• What is required: Would you reproduce, without any alteration, the lines from the opening line of the entries through the line that has "operand as signed" in it?

• Data supplied:
-- ==== Sys2Proof/Certificates/Slice0/Obligations.lean ====
section
/-! DEFINITION. The statements of this model, from the numbered rules of the manual. -/

open Sys2Proof Sys2Proof.Machine

/-! ### Group code: integer instructions -/

/-- 03 R78: add, sub, mul, mad, mulhi, min, max, abs and neg give the values of R78's pseudocode, where ext reads an
operand as signed or unsigned and fit clamps or wraps; no flag changes and nothing traps on overflow. -/
def Obligations.IntegerArithmeticResults : Prop :=
  let ext (f : BitVec 4) (x : Nat) : Int :=
    let w := if bit f 2 then 64 else 32
    if bit f 0 then ((x % 2 ^ w : Nat) : Int) else (BitVec.ofNat w x).toInt
  let clamp (f : BitVec 4) (v : Int) : Int :=
    let w := if bit f 2 then 64 else 32
    if bit f 0 then min (max v 0) (2 ^ w - 1) else min (max v (-2 ^ (w - 1))) (2 ^ (w - 1) - 1)
  let fit (f : BitVec 4) (v : Int) : Nat :=
    let w := if bit f 2 then 64 else 32
    (BitVec.ofInt w (if bit f 3 then clamp f v else v)).toNat
  let low (f : BitVec 4) (v : Int) : Nat := (BitVec.ofInt (if bit f 2 then 64 else 32) v).toNat
  let w64 (f : BitVec 4) : Bool := bit f 2
  let a (o : LOp) (s : State) (l : Nat) : Int := ext o.f (s.srcA o (bit o.f 2) l)
  let b (o : LOp) (s : State) (l : Nat) : Int := ext o.f (s.srcB o (bit o.f 2) (!bit o.f 0) l)
  let c (o : LOp) (s : State) (l : Nat) : Int := ext o.f (s.srcC o (bit o.f 2) (!bit o.f 0) l)
  BothGive .add .addL32 w64 (fun o s l => fit o.f (a o s l + b o s l))
  ∧ BothGive .sub .subL32 w64 (fun o s l => fit o.f (a o s l - b o s l))
  ∧ BothGive .mul .mulL32 w64 (fun o s l => fit o.f (a o s l * b o s l))
  ∧ (∀ o, LaneGives (.mad o) o (bit o.f 2) fun s l => fit o.f (a o s l * b o s l + c o s l))
  ∧ BothGive .mulhi .mulhiL32 w64 (fun o s l => low o.f (a o s l * b o s l / 2 ^ (if bit o.f 2 then 64 else 32)))
  ∧ BothGive .min .minL32 w64 (fun o s l => low o.f (min (a o s l) (b o s l)))
  ∧ BothGive .max .maxL32 w64 (fun o s l => low o.f (max (a o s l) (b o s l)))
  ∧ (∀ o, bit o.f 0 = false → LaneGives (.abs o) o (bit o.f 2) fun s l => fit o.f |a o s l|)
  ∧ (∀ o, bit o.f 0 = false → LaneGives (.neg o) o (bit o.f 2) fun s l => fit o.f (-a o s l))
  ∧ (∀ w : L32, w.g = false → bit w.f 0 = false →
      LaneGives (.absL32 w) w.toLOp (bit w.f 2) fun s l => fit w.f |a w.toLOp s l|)
  ∧ (∀ w : L32, w.g = false → bit w.f 0 = false →
      LaneGives (.negL32 w) w.toLOp (bit w.f 2) fun s l => fit w.f (-a w.toLOp s l))

/-- 03 R79: division truncates towards zero, the remainder has the sign of the dividend, and the borderline cases give
R79's values; nothing traps. -/
def Obligations.DivisionResults : Prop :=
  let w (f : BitVec 4) : Nat := if bit f 2 then 64 else 32
  let ext (f : BitVec 4) (x : Nat) : Int :=
    if bit f 0 then ((x % 2 ^ w f : Nat) : Int) else (BitVec.ofNat (w f) x).toInt
  let low (f : BitVec 4) (v : Int) : Nat := (BitVec.ofInt (w f) v).toNat
  let a (o : LOp) (s : State) (l : Nat) : Int := ext o.f (s.srcA o (bit o.f 2) l)
  let b (o : LOp) (s : State) (l : Nat) : Int := ext o.f (s.srcB o (bit o.f 2) (!bit o.f 0) l)
  ∀ o : LOp,
    LaneGives (.div o) o (bit o.f 2) (fun s l =>
      if b o s l = 0 then
        if !bit o.f 3 then 2 ^ w o.f - 1
        else if bit o.f 0 then 2 ^ w o.f - 1
        else if 0 ≤ a o s l then 2 ^ (w o.f - 1) - 1 else 2 ^ (w o.f - 1)
      else if bit o.f 0 = false ∧ a o s l = -2 ^ (w o.f - 1) ∧ b o s l = -1 then
        if bit o.f 3 then 2 ^ (w o.f - 1) - 1 else 2 ^ (w o.f - 1)
      else low o.f ((a o s l).tdiv (b o s l)))
    ∧ LaneGives (.rem o) o (bit o.f 2) (fun s l =>
      if b o s l = 0 then low o.f (a o s l)
      else if bit o.f 0 = false ∧ a o s l = -2 ^ (w o.f - 1) ∧ b o s l = -1 then 0
      else low o.f ((a o s l).tmod (b o s l)))
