-- ==== Sys2Proof/Tests/Slice0.lean ====
section
/-! SUPPORT. Tests: words of the manual and their instructions, ill-formed terms, one-step results the manual gives, and a
witness for the hypotheses of every statement. -/

namespace Sys2Proof.Tests
open Sys2Proof Sys2Proof.Machine

-- one test at a time: many that wait for one another would each hold a thread
set_option Elab.async false

/-! ### Words (02 R39-R47; the words are the manual's, or written out from the encoding table named) -/

/-- A lane instruction without predicate, lookahead and literal. -/
def lop (f : BitVec 4) (d a b c : BitVec 10) : LOp := { pn := false, ps := 0, f := f, la := 0, x := .reg c, b := b, a := a, d := d }
/-- One with a literal. -/
def llit (f : BitVec 4) (d a b : BitVec 10) (sub : BitVec 8) (slot : BitVec 2) (imm : W32) : LOp :=
  { pn := false, ps := 0, f := f, la := 0, x := .lit sub slot imm, b := b, a := a, d := d }
/-- A short form on v registers. -/
def sh (f : BitVec 4) (d a b : BitVec 6) : L32 := { g := false, f := f, b := b, a := a, d := d }
/-- A scalar word's fields. -/
def s32 (f : BitVec 2) (d a b : BitVec 7) : S32 := { f := f, b := b, a := a, d := d }
def s64 (f : BitVec 2) (d a b : BitVec 7) (e1 : W32) : S64 := { w := s32 f d a b, e1 := e1 }
def s96 (f : BitVec 2) (d a b : BitVec 7) (e1 e2 : W32) : S96 := { w := s32 f d a b, e1 := e1, e2 := e2 }

/-- The words decode to the instruction, and it encodes to them. -/
abbrev Reads (p : Page) (ws : List W32) (i : Instr) : Prop :=
  decode p allFeatures (ws.getD 0 0) (ws.getD 1 0) (ws.getD 2 0) = .instr i ∧ encode i = ws

-- 02, 03: the integer, packed and move families
theorem test_words_integer :
    Reads .lane [0x00408801] (.addL32 (sh 0 4 1 2)) ∧ Reads .lane [0x40408801] (.addL32 (sh 8 4 1 2))
    ∧ Reads .lane [0x80818A01] (.addL32 { sh 0 5 3 4 with g := true })
    ∧ Reads .lane [0x80101002, 0x90000000] (.add { lop 0 4 1 2 0 with ps := 4, pn := true })
    ∧ Reads .lane [0x00101003, 0, 0x40] (.add (llit 0 4 1 0 0 0 0x40))
    ∧ Reads .lane [0x80101012, 0x00000300] (.mad (lop 0 4 1 2 3))
    ∧ Reads .lane [0x8010086A, 0x00800000] (.cmp (lop 2 2 1 2 0))
    ∧ Reads .lane [0xC0F03C7E, 0x00001803] (.perm (lop 0 15 15 15 24))
    ∧ Reads .lane [0x51679E81] (.paddL32 (sh 10 15 15 11)) ∧ Reads .lane [0x31E932A5] (.pcmpL32 (sh 6 25 18 15))
    ∧ Reads .lane [0x87E00271] (.movL32 { sh 0 1 0 63 with g := true }) := by decide

-- 04: the floating families
theorem test_words_float :
    Reads .lane [0x08C10901] (.faddL32 (sh 1 4 2 6)) ∧ Reads .lane [0x8010110E, 0x00000300] (.fma (lop 0 4 1 2 3))
    ∧ Reads .lane [0x00C0790E, 0x00401E05] (.fma (lop 1 30 12 20 30)) := by decide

• Solution to the problem:
-- ==== Sys2Proof/Certificates/Slice0/Obligations.lean ====
section
/-! DEFINITION. The statements of this model, from the numbered rules of the manual. -/

open Sys2Proof Sys2Proof.Machine

/-! ### Group code: integer instructions -/

/-- 03 R78: add, sub, mul, mad, mulhi, min, max, abs and neg give the values of R78's pseudocode, where ext reads an
operand as signed or unsigned and fit clamps or wraps; no flag changes and nothing traps on overflow. -/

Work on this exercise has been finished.